Background: Patients with antiphospholipid syndrome (APS) display a heterogeneous population of antibodies with beta(2) glycoprotein-1 (β(2)GP1) as the major antigen.
Objectives: We isolated and characterized human mAbs directed against β(2)GP1 from the immune repertoire of APS patients.
Methods: Variable heavy chain repertoires from B cells from two APS patients with anti-β(2)GP1 antibodies were cloned into the pHEN1-VLrep vector. Constructed full-length IgG antibodies were tested for lupus anticoagulant (LAC) activity and binding to β(2)GP1 and its domains.
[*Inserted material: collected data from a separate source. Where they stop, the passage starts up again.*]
-- ==== Sys2Proof/Syntax.lean ====
section
/-! DEFINITION. The instructions: the nineteen commands and the nine host bus accesses of spec/opcode_table.json
(30_encoding.md R81 and R98), one constructor each, and the frames in which a host presents them. -/

namespace Sys2Proof

/-- The nineteen documented command codes (30_encoding.md R81). -/
inductive Op where
  | scan | scanDel
  | write128 | writeVar | writeDel128 | writeDelVar
  | read128 | readVar | readDel128 | readDelVar
  | readId | verify128 | verifyVar
  | format | seek
  | readStatus | specify | writeSpecial | readSpecial
deriving DecidableEq, Repr

/-- One instruction (30_encoding.md R85, R98). A command carries its drive-select bits `sel` (command byte bits
7:6, R80) and its parameters in the order of R86. A bus access carries its offset where the row leaves one free,
and a write its data byte. -/
inductive Instr where
  /-- `SCAN`, 48_management_commands.md R400 -/
  | scan (sel : BitVec 2) (p0 p1 p2 p3 p4 : Byte)
  /-- `SCAN_DEL`, R400 -/
  | scanDel (sel : BitVec 2) (p0 p1 p2 p3 p4 : Byte)
  /-- `WRITE_128`, 47_write_commands.md R350 -/
  | write128 (sel : BitVec 2) (track sector : Byte)
  /-- `WRITE_VAR`, R351 -/
  | writeVar (sel : BitVec 2) (track sector sizeCount : Byte)
  /-- `WRITE_DEL_128`, R352 -/
  | writeDel128 (sel : BitVec 2) (track sector : Byte)
  /-- `WRITE_DEL_VAR`, R353 -/
  | writeDelVar (sel : BitVec 2) (track sector sizeCount : Byte)
  /-- `READ_128`, 46_read_commands.md R310 -/
  | read128 (sel : BitVec 2) (track sector : Byte)
  /-- `READ_VAR`, R311 -/
  | readVar (sel : BitVec 2) (track sector sizeCount : Byte)
  /-- `READ_DEL_128`, R312 -/
  | readDel128 (sel : BitVec 2) (track sector : Byte)
  /-- `READ_DEL_VAR`, R313 -/
  | readDelVar (sel : BitVec 2) (track sector sizeCount : Byte)
  /-- `READ_ID`, R316; the second parameter is ignored (30_encoding.md R89) -/
  | readId (sel : BitVec 2) (track ignored count : Byte)
  /-- `VERIFY_128`, R314 -/
  | verify128 (sel : BitVec 2) (track sector : Byte)
  /-- `VERIFY_VAR`, R315 -/
  | verifyVar (sel : BitVec 2) (track sector sizeCount : Byte)
  /-- `FORMAT`, 47_write_commands.md R365 -/
  | format (sel : BitVec 2) (track gap3 sizeCount gap5 gap1 : Byte)
  /-- `SEEK`, 44_seek.md R255 -/
  | seek (sel : BitVec 2) (track : Byte)
  /-- `READ_STATUS`, 48_management_commands.md R380 -/
  | readStatus (sel : BitVec 2)
  /-- `SPECIFY`, R381 -/
  | specify (sel : BitVec 2) (group v1 v2 v3 : Byte)
  /-- `WRITE_SPECIAL`, R383 -/
  | writeSpecial (sel : BitVec 2) (addr value : Byte)
  /-- `READ_SPECIAL`, R387 -/
  | readSpecial (sel : BitVec 2) (addr : Byte)
  /-- `RD_STATUS`, 42_host_registers.md R171 -/
  | rdStatus
  /-- `RD_RESULT`, R173 -/
  | rdResult
  /-- `RD_UNMAPPED`, R175, at offset 2 or 3 -/
  | rdUnmapped (off : BitVec 3)
  /-- `RD_DATA`, R174, at an offset 4 to 7 -/
  | rdData (off : BitVec 3)
  /-- `WR_COMMAND`, R176 -/
  | wrCommand (value : Byte)
  /-- `WR_PARAM`, R177 -/
  | wrParam (value : Byte)
  /-- `WR_RESET`, R178 -/
  | wrReset (value : Byte)
  /-- `WR_UNMAPPED`, R180 -/
  | wrUnmapped (value : Byte)
  /-- `WR_DATA`, R179, at an offset 4 to 7 -/
  | wrData (off : BitVec 3) (value : Byte)
deriving DecidableEq, Repr

/-- What the host presents at its interface as one instruction: the bytes of a whole command, sent as one write of
offset 0 and then writes of offset 1 (30_encoding.md R101), or one bus access, told apart by its direction and
offset (R98). An offset is a number, so that one the dispatcher would never pass on can be presented and refused
(40_environment.md R143). -/
inductive Frame where
  | command (bytes : List Byte)
  | read (off : Nat)
  | write (off : Nat) (value : Byte)
deriving DecidableEq, Repr

end Sys2Proof
end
Results: Two clones of each patient were selected on the basis of the reactivity of single chain Fv (scFv) fragments displayed on phages towards full-length β(2)GP1 and its isolated domain I. The affinity of selected antibodies for β(2)GP1 was lost when transforming from phages to monovalent scFvs, and was regained when antibodies were constructed as complete IgG, indicating a role for bivalency in binding to β(2)GP1. Both selected clones from patient 2 recognized domain I of β(2)GP1, and for both clones selected from patient 1, binding required the presence of both domain I and domain II. All mAbs displayed LAC activity in both activated partial thromboplastin time-based and dilute Russell's viper venom test-based clotting assays and in thrombin generation.
Conclusions: In this study, we show successful cloning of patient-derived mAbs that require domain I of β(2)GP1 for binding, and that display LAC activity that is dependent on their affinity for β(2)GP1. These antibodies can help us to gain more insights into the pathogenesis of APS, and may facilitate standardization of APS diagnosis.
© 2011 International Society on Thrombosis and Haemostasis.